A hotelaria em Portugal está a entrar num “efeito de planalto”, com níveis de ocupação idênticos aos de 2022, mas com preços que continuam a subir, avança o presidente da Associação da Hotelaria de Portugal. Em entrevista, Bernardo Trindade defende que está a chegar o momento do Estado redistribuir melhor o excedente orçamental, aliviando a carga fiscal das famílias e das empresas. No rescaldo da aprovação do pacote “Mais Habitação”, Bernardo Trindade comenta as medidas para o Alojamento Local.
Estamos em pleno verão, já é possível estimar que este ano os números vão superar os valores de 2022?
Os dados compilados até maio indicam que estamos com ocupações e preços melhores do que estávamos em 2022. Mas já estamos a assistir, no verão, um bocadinho ao efeito planalto. No fundo, estamos com níveis de ocupação sensivelmente idênticos aos de 2022, com preços médios melhores. Isto configura um aumento da receita via preço. Isso é bom, porque tivemos, depois da Covid-19, a guerra na Ucrânia e uma inflação generalizada da cadeia de produção do setor hoteleiro. Pudemos passar ao cliente o efeito do aumento de custos que tivemos na nossa cadeia. Portanto, diria que o verão de 2023 será de consolidação relativamente ao que tivemos em 2022, não tanto de ocupação – que se manterá ao mesmo nível – , mas com uma melhoria do preço e, mais importante, é a crescente presença do turismo e da hotelaria na criação de valor na economia portuguesa. Isso é obviamente muito significativo. Em 2022, estivemos entre os três países que mais cresceram na União Europeia. Pensava-se que tal tendência não se repetiria em 2023, e o que está acontecer é que estamos a crescer acima disso e estamos com benefícios indiscutíveis, que são benefícios para a atividade turística, para o alimento de outros setores de atividade que dependem do setor do turismo, e benefícios para o Estado, que arrecada receita. Os números de maio mostram isso, uma situação de excedente orçamental. Está a chegar o momento do Governo passar a redistribuir melhor.

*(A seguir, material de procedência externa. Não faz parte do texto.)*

/-- An elementary function of an FP32 datum, correctly rounded (R273). -/
def Fn.eval (fn : Fn) (mode : RMode) (x : FVal) : Nat × Word :=
  let f := fp32
  match x with
  | .nan sig => (f.nan, if sig then flagIV else 0)
  | .inf s =>
    match fn with
    | .rcp => (f.sign s, 0)
    | .rsq => if s then (f.nan, flagIV) else (0, 0)
    | .sqrt => if s then (f.nan, flagIV) else (f.inf false, 0)
    | .exp2 => if s then (0, 0) else (f.inf false, 0)
    | .log2 => if s then (f.nan, flagIV) else (f.inf false, 0)
    | .sin => (f.nan, flagIV)
    | .cos => (f.nan, flagIV)
  | .fin s m e =>
    if m = 0 then
      match fn with
      | .rcp => (f.inf s, flagDZ)
      | .rsq => (f.inf s, flagDZ)
      | .sqrt => (f.sign s, 0)
      | .exp2 => (0x3F800000, 0)
      | .log2 => (f.inf true, flagDZ)
      | .sin => (f.sign s, 0)
      | .cos => (0x3F800000, 0)
    else
      match fn with
      | .rcp => let (k, g) := quotient 40 1 m (-e); f.round mode false s k g
      | .rsq =>
        if s then (f.nan, flagIV)
        else
          let m' := if e % 2 = 0 then m else 2 * m
          let e' := if e % 2 = 0 then e else e - 1
          let q := 2 ^ 120 / m'
          let n := Nat.sqrt q
          let (k, g) := sticky n (n * n * m' == 2 ^ 120) (-60 - e' / 2)
          f.round mode false false k g
      | .sqrt =>
        if s then (f.nan, flagIV)
        else
          let m' := (if e % 2 = 0 then m else 2 * m) * 2 ^ 60
          let e' := (if e % 2 = 0 then e else e - 1) - 60
          let n := Nat.sqrt m'
          let (k, g) := sticky n (n * n == m') (e' / 2)
          f.round mode false false k g
      | .exp2 =>
        if msb m e > 8 then
          (let (k, g) := if s then (1, -400) else (1, (400 : Int)); f.round mode false false k g)
        else
          let x := shiftInt m (e + 400)
          let i : Int := x / 2 ^ 400
          let r := x % 2 ^ 400
          if r = 0 then f.round mode false false 1 (if s then -i else i)
          else
            let (i, r) := if s then (-i - 1, 2 ^ 400 - r) else (i, r)
            let (k, g) := sticky (exp2Frac r) false (i - 400)
            f.round mode false false k g
      | .log2 =>
        if s then (f.nan, flagIV)
        else
          let x := msb m e
          let y := shiftInt m (400 - Nat.log2 m)
          if y = 2 ^ 400 then f.round mode false (x < 0) x.natAbs 0
          else
            let v : Int := x * 2 ^ 400 + log2Frac y
            let w := if v < 0 then (-v).toNat - 1 else v.toNat
            let (k, g) := sticky w false (-400)
            f.round mode false (v < 0) k g
      | .sin => let (n, k, g) := trig false m e; f.round mode false (n != s) k g
      | .cos => let (n, k, g) := trig true m e; f.round mode false n k g

end Sys2Proof
end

O que é que isso quer dizer?
Basicamente é olhar para famílias e empresas e, de alguma maneira, pensar em desonerar a sua carga fiscal, designadamente com baixas de IRC e IRS. Estando o Estado numa situação excedentária, pode redistribuir melhor e aliviar a carga fiscal sobre famílias e empresas. O World Travel & Tourism Council (WTTC) veio dizer, recentemente, algo muito relevante para os próximos anos: a economia portuguesa vai continuar a crescer com uma impressão digital chamada turismo. Pensar que 23% do nosso PIB em 2033 será direta e indiretamente relacionado com o nosso setor, ou que uma em cada quatro pessoas será empregue no setor do turismo, configura bem a importância que este setor tem.
“Estando o Estado numa situação excedentária, pode redistribuir melhor e aliviar a carga fiscal sobre famílias e empresas”
No ano passado, o pico do verão foi marcado por situações de caos nos aeroportos. Teme que este ano se repita a mesma situação?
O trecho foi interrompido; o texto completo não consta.